The Tu-Endie-Wei, the school paper, is well planned by Miss Margaret Somerville.  It has had All American rating in the National Scholastic Press Association Critical Survey in 1932 and Select rating in the West Virginia press contest sponsored by West Virginia University.

From 1921 to 1932 the school had a well-organized and well-directed band and orchestra conducted by Mr. E.S. Matheson.  After several years intermission we again have a band conducted by Mr. E. S. Vanover, which is beginning to make public appearances.

From 1928 to 1933 Miss Charlotte Johnson supervised music in Point Pleasant Public Schools, sponsoring two glee club meetings in the high school and presenting many enjoyable concerts and operettas.  This work was discontinued because of lack of funds.

The Music Club, directed by Mr. N.M. Powell, has had a representative in all the all-state orchestras of the SEA and for the third consecutive year has won recognition in the State Federation of Music Club Contests.

Three Point Pleasant High School students under the supervision of Miss Leta Ball, entered the National essay contest “ The American Revolution and its effect on American and World History” which was sponsored by the DARs in 1932.  Fifty thousand papers representing work of students from every other state in the Union were sent to Washington to be graded.  Floris Fierbaugh (Mrs. Pascal Worley) won third place and a prize of $75.  Elaine Burdette placed fifth and received a prize of $25.  These were the only West Virginia students who received recognition in the contest.  The names of these winners were read at the Yorktown Continental Celebration.

Other worth-while clubs in Point Pleasant High School are the Girl’s Friendship Club, Sub-Deb Club, Leathernecks, Checker Club, WAA, and Current Events Club.

Both boys and girls, under the excellent training of Miss Elizabeth Franklin and Mr. Isaac Lewis, have highly developed program of interscholastic and intramural sports.   The games develop good sportsmanship and the spirit of friendly competition, which are needed in school life as well as in later life.

Intramural athletes serve as recreational period during the noon hour and after school.  In this, boys and girls who are not able to take part in inter-scholastic events, gain valuable recreation and perhaps even become interested in trying out for the inter-scholastic teams.

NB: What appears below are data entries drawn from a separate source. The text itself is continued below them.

/-! ## Counters, schedule, lifetime (R216, R221, R288 to R290, R305) -/

/-- AT_STEP, NEXT and DISARM (R305): arming in IDLE and FROZEN, and again while ARMED, but not in COPYING, where it is
recorded as STATE; a reserved OP is recorded as COMMAND. The freeze at the token that the unit is armed for, or at the first above it: the shadow takes every live
value, LATE says which. CNT_FROZEN ends COPYING. -/
def Obligations.CounterFreeze : Prop :=
  ∀ (s : State) (rq : Requester) (v : Word),
    let armed := fun (a : Option Word) (f : Bool) => ({ s with cnt := { s.cnt with st := .armed a f } } : State)
    let answers := fun (c : Instr) (t : State) => exec c s = .next ((t.settle).answerWrite (accessOf rq .cnt 0x040))
    let arms := fun (f : Bool) => answers (.atStep rq v) (armed (some s.cnt.arg) f) ∧ answers (.next rq v) (armed none f)
    (s.performs rq .cnt →
      (s.cnt.st = .idle → arms false ∧ answers (.disarm rq v) s) ∧
      (s.cnt.st = .frozen → arms true ∧ answers (.disarm rq v) s) ∧
      (∀ a f, s.cnt.st = .armed a f →
        arms f ∧ answers (.disarm rq v) { s with cnt := { s.cnt with st := .idle } }) ∧
      (s.cnt.st = .copying → answers (.atStep rq v) (s.regFault .cnt .state rq 0x040) ∧
        answers (.next rq v) (s.regFault .cnt .state rq 0x040) ∧ answers (.disarm rq v) s) ∧
      (((v.extractLsb' 28 4).toNat = 0 ∨ 4 ≤ (v.extractLsb' 28 4).toNat) →
        answers (.registerWrite rq (regAt .cnt 0x040) v) (s.regFault .cnt .command rq 0x040))) ∧
    (∀ (t : Word) (a : Option Word) (f : Bool), s.cnt.st = .armed a f →
      let late := match a with | some w => stepAbove t w | none => false
      ((a = none ∨ a = some t ∨ late = true) → s.freezeAt t = { s with cnt := { s.cnt with
        st := .copying, shadow := s.cnt.live, late := late, fstep := t, freezeFc := s.fc } }) ∧
      (a ≠ none → a ≠ some t → late = false → s.freezeAt t = s)) ∧
    (s.fclkRuns = true → s.cnt.st = .copying →
      let t : State := { s with cnt := { s.cnt with st := .frozen } }
      exec .cntFrozen s = .next
        (((t.logEvent 0x70 .cnt s.cnt.fstep (BitVec.ofNat 32 (b2n s.cnt.late)) 0 0).pageEvent .cnt 1).serveShadow).settle)

/-- A group snapshotted again after a release (R221): ITER advanced by 1, for the window of the last token, of the registers as
they stood at it (R214). -/
def caughtUp (g : SchGroup) (step : Word) : SchGroup := ({ g with iter := g.iter + 1, released := false } : SchGroup).take step

/-- A group changed by `f`; where tokens were missed it is snapshotted again and its configuration judged. -/
def groupReleased (s : State) (k missed : Nat) (f : SchGroup → SchGroup) : State :=
  if missed = 0 then s.modGroup k f else (s.modGroup k (fun g => caughtUp (f g) s.step)).logConfig k

/-- RELEASE and FORCE (R221): a command acts on GROUP, or with ALL on every held group, in increasing number. RELEASE releases
the η that the group formed, FORCE the value of DL_SCH_FORCE_ETA; where tokens were missed ITER advances by 1, and the group
is snapshotted for the most recent window. A group that is not held, or has no η to release, is left, and the command is
recorded as STATE; a reserved OP as COMMAND. A token (R214, R218, R220): a held group counts it in MISSED, any other takes a
loaded ITER or advances after a release, and is snapshotted where enabled; a snapshot sets CFG_ERR as R215 says. ETA_FORMED
(R218, R219): a snapshotted group whose turn it is forms ηb; with CLIP 0 that is η, otherwise η waits for its φ, or
takes one that is here already. With CHECK η waits for the skew check, without it η is released: ETA, GSTEP, READY. The
value of ηb (R216), with the sum of the restart cycles. The skew check's result (R220): where min and max agree the
groups that wait for it are released, otherwise they hold with SKEW. -/
def Obligations.ScheduleEngine : Prop :=
  (∀ (s : State) (rq : Requester) (v : Word) (force : Bool), s.performs rq .sch →
     let frees := fun (g : SchGroup) => g.held && (force || g.formed.isSome)
     let one := fun (t : State) (k : Nat) =>
       let g := t.group k
       if frees g then groupReleased t k g.missed
         (fun h => h.release (if force then s.sch.forceEta else g.formed.getD 0) force) else t
     let acted := if v.getLsbD 6 then (List.range 64).filter (fun k => (s.group k).held) else [(v.extractLsb' 0 6).toNat]
     let t := (acted.foldl one s).maybeCheck
     let c : Instr := if force then .force rq v else .release rq v
     ((∀ k ∈ acted, frees (s.group k) = true) → exec c s = .next ((t.settle).answerWrite (accessOf rq .sch 0x048))) ∧
     ((∃ k ∈ acted, frees (s.group k) = false) →
       exec c s = .next (((t.regFault .sch .state rq 0x048).settle).answerWrite (accessOf rq .sch 0x048))) ∧
     (((v.extractLsb' 28 4).toNat = 0 ∨ 3 ≤ (v.extractLsb' 28 4).toNat) → exec (.registerWrite rq (regAt .sch 0x048) v) s =
       .next (((s.regFault .sch .command rq 0x048).settle).answerWrite (accessOf rq .sch 0x048)))) ∧
  (∀ (s : State) (k : Nat), s.variant = .d4 → k < s.sch.groups.length →
     let g := s.group k
     let h := (s.scheduleToken).group k
     let iter := g.load.getD (if g.released then g.iter + 1 else g.iter)
     let regs := [g.cfg, g.peak, g.floor, g.init, g.warm, g.len, g.lfact]
     (g.held = true → h = { g with
       gstat := setBits g.gstat 15 0 (min (g.missed + 1) 65535), iter := g.load.getD g.iter, load := none, tok := regs }) ∧
     (g.held = false → s.sch.gen.getLsbD k = false → h = { g with iter := iter, released := false, load := none, tok := regs }) ∧
     (g.held = false → s.sch.gen.getLsbD k = true → h = { g with
       iter := iter, released := false, load := none, tok := regs, snap := some (regs ++ [iter]), win := s.step
       etab := none, formed := none, phi := none, hashed := false
       gstat := if (schCfgOf (regs ++ [iter])).bad then 0x04000000 else 0 }) ∧
     s.scheduleToken.sch.live = s.sch.gen) ∧
  (∀ c : SchCfg, (c.bad = true ↔ c.warmKind = 3 ∨ 6 ≤ c.decay ∨ c.clip = 3 ∨ nonFin32 c.lfact = true ∨
     (∃ w ∈ [c.peak, c.floor, c.init], nonFin32 w = true ∨ (f32 w).lt Val.zero = true) ∨ Val.zero.lt (f32 c.lfact) = true ∨
     (c.warm = 0 ∧ c.warmKind ≠ 0) ∨ (c.len = 0 ∧ c.decay ≠ 0))) ∧
  (∀ (s : State) (k : Fin 64), s.fclkRuns = true →
     let g := s.group k.val
     let c := g.conf
     let eta := c.base
     let formed := fun (e : Word) (h : SchGroup) => (({ h with etab := some eta, formed := some e } : SchGroup).setStat 30 false)
     let goes := fun (t : State) => exec (.etaFormed k) s = .next (t.maybeCheck).settle
     let out := fun (e : Word) => groupReleased s k.val g.missed (fun h => (formed e h).release e false)
     let waits := fun (e : Word) => s.modGroup k.val (fun h => (formed e h).setStat 29 true)
     (∀ h : SchGroup, (h.release eta false).eta = eta ∧ (h.release eta false).gstep = h.win ∧
       (h.release eta false).ready = true ∧ (h.release eta false).missed = 0) ∧
     ((g.snap = none ∨ g.ready = true ∨ g.held = true ∨ g.etab.isSome = true) → exec (.etaFormed k) s = .next s.settle) ∧
     (k.val < s.sch.groups.length → g.snap.isSome = true → g.ready = false → g.held = false → g.etab = none → g.waitClip = false →
       (∀ j, j < k.val → (s.group j).ready ∨ (s.group j).snap = none ∨ (s.group j).etab.isSome ∨ (s.group j).held) →
       (c.clip = 0 → c.check = false → goes (out eta)) ∧ (c.clip = 0 → c.check = true → goes (waits eta)) ∧
       (c.clip ≠ 0 → g.phi = none →
         goes (s.modGroup k.val (fun h => ({ h with etab := some eta } : SchGroup).setStat 30 true))) ∧
       (∀ p : Word, c.clip ≠ 0 → g.phi = some p → nonFin32 p = false →
         let e := if p = one32 then eta else fmul eta p
         (c.check = false → goes (out e)) ∧ (c.check = true → goes (waits e))) ∧
       (∀ p : Word, c.clip ≠ 0 → g.phi = some p → nonFin32 p = true →
         goes (((s.modGroup k.val (fun h => (({ h with etab := some eta } : SchGroup).setStat 30 false).setStat 27 true)).logEvent
           0x54 .sch (BitVec.ofNat 32 k) g.win 0 0).pageEvent .sch 3)))) ∧
  (∀ c : SchCfg,
     let k := if c.warmKind ≠ 0 then c.iter - c.warm else c.iter
     let kc := (c.place k).1
     let len := (c.place k).2
     let rise := fsub c.peak c.init
     let drop := fsub c.peak c.floor
     let up := fun (part : Val) => rne32 ((f32 c.init).add ((f32 rise).mul part))
     let cos := fun (n d : Nat) => f32 (engineEval 0x11 (.turn (n * 2 ^ 31 / d)))
     (c.warmKind = 1 → c.iter < c.warm → c.base = up (ratio c.iter c.warm)) ∧
     (1 < c.warmKind → c.iter < c.warm → c.base = up (half.sub (half.mul (cos c.iter c.warm)))) ∧
     (c.warmKind = 0 ∨ c.warm ≤ c.iter → ∃ f : Word, c.base = rne32 ((f32 c.floor).add ((f32 drop).mul (f32 f))) ∧
       (c.decay = 0 → f = one32) ∧ (c.decay = 1 → f = rne32 (half.add (half.mul (cos kc len)))) ∧
       (c.decay = 2 → f = rne32 (ratio (len - kc) len)) ∧
       (c.decay = 3 → f = engineEval 0x05 (.x (rne32 (Val.one.add (ratio kc len))))) ∧
       (c.decay = 4 → f = engineEval 0x00 (.x (fmul (rne32 (Val.ofNat kc)) c.lfact))) ∧
       (c.decay = 5 → f = engineEval 0x00 (.x (fmul (rne32 (Val.ofNat (kc / len))) c.lfact)))) ∧
     (c.restart = false → len = c.len ∧ kc = if c.decay = 1 ∨ c.decay = 2 then min k c.len else k) ∧
     (c.restart = true → c.len ≠ 0 → c.mult = 1 → kc = k % c.len ∧ len = c.len) ∧
     (c.restart = true → c.len ≠ 0 → c.mult ≠ 1 → k < 2 ^ 32 → ∃ m : Nat, len = c.len * c.mult ^ m ∧ kc < len ∧
       k = kc + ((List.range m).map (fun j => c.len * c.mult ^ j)).sum)) ∧
  (∀ (s : State) (step : Word) (mn mx : DWord),
     let t : State := if step = s.step then { s with sch := { s.sch with checking := false, checked := true } } else s
     let on := fun (f : SchGroup → SchGroup) => s.sch.groups.map (fun g =>
       if g.waitCheck && decide (g.win = step) && g.hashed then f g else g)
     (mn = mx → s.skewResult step mn mx = { t with sch := { t.sch with
       groups := on (fun g => if g.missed = 0 then g.release (g.formed.getD nan32) false else g) } }) ∧
     (mn ≠ mx → s.skewResult step mn mx = ((({ t with
       sch := { t.sch with skew := true, groups := on (fun g => (g.setStat 29 false).setStat 28 true) }
       tree := { t.tree with schMismatch := true, statId := 1, statMin := mn, statMax := mx } } : State).logEvent 0x50 .sch
         step 0 0 0).pageEvent .sch 1).pageEvent .tree 2))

Athletics, such as football, baseball, tennis, wrestling, boxing, and track have long been a part of the co-curricular activities and have been conducted by such able instructors as Leidig, Williams, Law, Van Meter, Hickman, Martin, Harrick and Lewis.

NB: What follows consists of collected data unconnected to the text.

-- ==== Sys2Proof/Laws/Inv4.lean ====
section
/-! SUPPORT. Every operation of the units keeps the invariant, part 4 of 6: the operations in the order in which they
use one another. -/
namespace Sys2Proof.Machine

set_option linter.unusedTactic false
set_option linter.unreachableTactic false
set_option linter.unusedVariables false

theorem State.writeChn_inv {s : State} (x1 : Nat) (x2 : Word) (h : s.Inv) : (s.writeChn x1 x2).Inv := by
  unfold State.writeChn
  repeat' (first
    | split
    | assumption)

theorem State.writeCnt_inv {s : State} (x1 : Nat) (x2 : Word) (h : s.Inv) : (s.writeCnt x1 x2).Inv := by
  unfold State.writeCnt
  repeat' (first
    | split
    | with_reducible apply State.rw_inv
    | assumption)

theorem State.writeCrz_inv {s : State} (x1 : Nat) (x2 : Word) (h : s.Inv) : (s.writeCrz x1 x2).Inv := by
  unfold State.writeCrz
  repeat' (first
    | split
    | with_reducible apply State.rw_inv
    | assumption)

theorem State.writeCtxRegion_inv {s : State} (x1 : Requester) (x2 : Bool) (x3 : Word) (h : s.Inv) : (s.writeCtxRegion
    x1 x2 x3).Inv := by
  unfold State.writeCtxRegion
  repeat' (first
    | split
    | extract_lets
    | with_reducible apply State.regFault_inv
    | with_reducible apply State.rw_inv
    | assumption)

theorem State.writeCtx_inv {s : State} (x1 : Requester) (x2 : Nat) (x3 : Word) (h : s.Inv) : (s.writeCtx x1 x2 x3).Inv
    := by
  unfold State.writeCtx
  repeat' (first
    | split
    | with_reducible apply State.rw_inv
    | with_reducible apply State.writeCtxRegion_inv
    | assumption)

theorem State.writeRam_inv {s : State} (x1 : Bool) (x2 : Nat) (x3 : Entry) (h : s.Inv) : (s.writeRam x1 x2 x3).Inv := by
  unfold State.writeRam
  dsimp only
  have hb := (bank_wf_iff _).1 (bank_of (t := s.tbl) x1 h.banks)
  exact setBank_inv _ h h.banks ((bank_wf_iff _).2 ⟨Store.insert_wf _ _ hb.1, hb.2⟩)

theorem State.flipBit_inv {s : State} (x1 : Requester) (x2 : Nat) (h : s.Inv) : (s.flipBit x1 x2).Inv := by
  unfold State.flipBit
  try dsimp only
  repeat' (first
    | with_reducible assumption
    | split
    | with_reducible apply State.regFault_inv
    | with_reducible apply State.writeRam_inv
    | assumption)

theorem State.inject_inv {s : State} (x1 : Requester) (x2 : Word) (h : s.Inv) : (s.inject x1 x2).Inv := by
  unfold State.inject
  repeat' (first
    | split
    | with_reducible apply State.flipBit_inv
    | with_reducible apply State.regFault_inv
    | assumption)

theorem State.writeDbg_inv {s : State} (x1 : Requester) (x2 : Nat) (x3 : Word) (h : s.Inv) : (s.writeDbg x1 x2 x3).Inv
    := by
  unfold State.writeDbg
  repeat' (first
    | split
    | with_reducible apply State.inject_inv
    | with_reducible apply State.regFault_inv
    | with_reducible apply State.rw_inv
    | assumption)

theorem State.writeEval_inv {s : State} (x1 : Nat) (x2 : Word) (h : s.Inv) : (s.writeEval x1 x2).Inv := by
  unfold State.writeEval
  split
  · exact State.rw_inv _ _ _ h (chn_inv h h.sizes.1 (by simpa using h.sizes.2.1))
  · exact h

In 1926 Point Pleasant High School won first place in the Quadrangle Track and Field meet in Pomeroy, Ohio and received a handsome loving cup.  In 1927 the High School was runner-up for the state championship in basketball and that same year the team went to Chicago.  In 1932 the school had an excellent basketball team, winning the sectional tournament held here, and being runner-up at the regional tournament held in Huntington.

In 1933-34 girls’ interscholastic basketball was re-instated under the direction of Miss Elizabeth Franklin.  The girls have an annual gymnastic exhibition, which is a demonstration of the work done in the girls’ physical education classes for the entire year.

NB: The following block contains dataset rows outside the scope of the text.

theorem State.readData_inv {s : State} (x1 : ReadTag) (x2 : List (Prod Nat (List Byte))) (h : s.Inv) : (s.readData x1
    x2).Inv := by
  unfold State.readData
  repeat' (first
    | split
    | with_reducible apply State.adoptTile_inv
    | with_reducible apply State.answerQueries_inv
    | with_reducible apply State.checkData_inv
    | with_reducible apply State.descriptorData_inv
    | with_reducible apply State.exportData_inv
    | with_reducible apply State.fragHeader_inv
    | with_reducible apply State.fragPayload_inv
    | with_reducible apply State.insertEntry_inv
    | with_reducible apply State.insertLine_inv
    | with_reducible apply State.itemData_inv
    | with_reducible apply State.judgeCold_inv
    | with_reducible apply State.loadData_inv
    | with_reducible apply State.modChain_inv
    | with_reducible apply State.pumpCtx_inv
    | with_reducible apply State.rollbackData_inv
    | with_reducible apply State.setCtxCmd_inv
    | (intro _)
    | assumption)

theorem State.withFetchWord_inv {s : State} (x1 : Nat) (x2 : Nat) (h : s.Inv) : (s.withFetchWord x1 x2).Inv := h

theorem State.scrub_inv {s : State} (h : s.Inv) : s.scrub.Inv := by
  unfold State.scrub
  repeat' (first
    | split
    | extract_lets
    | with_reducible apply State.count_inv
    | with_reducible apply State.countEcc_inv
    | with_reducible apply State.countWrite_inv
    | with_reducible apply State.logEcc_inv
    | with_reducible apply State.setFault_inv
    | with_reducible apply State.writeRam_inv
    | assumption)

theorem State.popP3_inv {s : State} (h : s.Inv) : s.popP3.Inv := h

theorem State.countBallast_inv {s : State} (x1 : Nat) (x2 : Nat) (h : s.Inv) : (s.countBallast x1 x2).Inv := by
  unfold State.countBallast
  repeat' (first
    | with_reducible assumption
    | with_reducible apply State.count_inv
    | (refine inv_mk rfl ?_ rfl rfl rfl rfl rfl rfl rfl rfl rfl rfl rfl rfl rfl rfl rfl rfl))

theorem State.putJob_inv {s : State} (x1 : Nat) (x2 : Option ReadJob) (hq : ∀ r, x2 = some r → ∀ o ∈ r.out, o.1 <
    s.p0.nextId) (h : s.Inv) : (s.putJob x1 x2).Inv := by
  unfold State.putJob
  have hi := (idsOk_iff _ _ _).1 h.ids
  refine p0_inv h ((idsOk_iff _ _ _).2 ⟨fun r hr o ho => ?_, hi.2⟩)
  obtain ⟨r0, hr0, e⟩ := List.mem_filterMap.1 hr
  split at e
  · exact hq r e o ho
  · cases e
    exact hi.1 r hr0 o ho

theorem State.sendHeld_inv {s : State} (h : s.Inv) : s.sendHeld.Inv := by
  unfold State.sendHeld
  repeat' (first
    | with_reducible apply State.sendPiece_inv
    | (with_reducible apply foldl_inv)
    | (intro _)
    | assumption)

end Sys2Proof.Machine
end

Point Pleasant High School is closely linked with the life of the city and county.  This s shown in a number of ways – perhaps most through the giving of prizes.  The Joseph Friedman Memorial prize of $50, the Kiwanis prize of $25 and the alumni prize of $25 are given outstanding students in the high school each year.

The list of principals and superintendents of Point Pleasant High School shows that a very fine group of men and women have headed the school system.  There have been many excellent Boards of Education and fine teachers who are training have shaped the lives of Mason County for generations.  Two of the people who have been outstanding in shaping the policy of the school are Miss Mary McCulloch and Mr. Peter H. Steenbergen. Miss McCulloch has been head of the English department for 30 years and Mr. Steenbergen has served the school for 25 years – 12 of which he served as President of the Board of Education, 5 years of superintendent, 6 years as principal of the high school and 2 years as a teacher.

July 1, 1933 the Independent District of Point Pleasant was abolished along with all other independent districts in the state.  The Independent District had been in existence from 1887 to July 1, 1933 – a period of 46 years.  The county became the unit of school administration.  A county Board of Education, which selects a county superintendent and teachers, is elected by the people.  The first Board under the new system was selected by the State Superintendent of Schools.  Under the wise guidance of the first county Board of Education, L.C. Somerville, President, Fred C. Lewis, Emory Fry, Dr. C.V. Petty, and J. Fremont Miller (Mr. J.H. Caudill filled the vacancy caused by the death of Mr. Lewis) Point Pleasant High School seems to be firmly launched on a great period of growth.  During the school year of 1934-35 three hundred eighty-two students were enrolled in the high school.  There were thirteen teachers in the faculty, with Mr. Peter H. Steenbergen serving as a most efficient principal.  Five buses came in from the country bringing many rural students who would not, otherwise, be able to secure a high school education.  Ten teachers have AB or BS degrees and three teachers have AM degrees.  Students secure admission to West Point and the leading universities of the country without further examination.  Point Pleasant has had membership in the North Central Association of high schools and colleges since 1926.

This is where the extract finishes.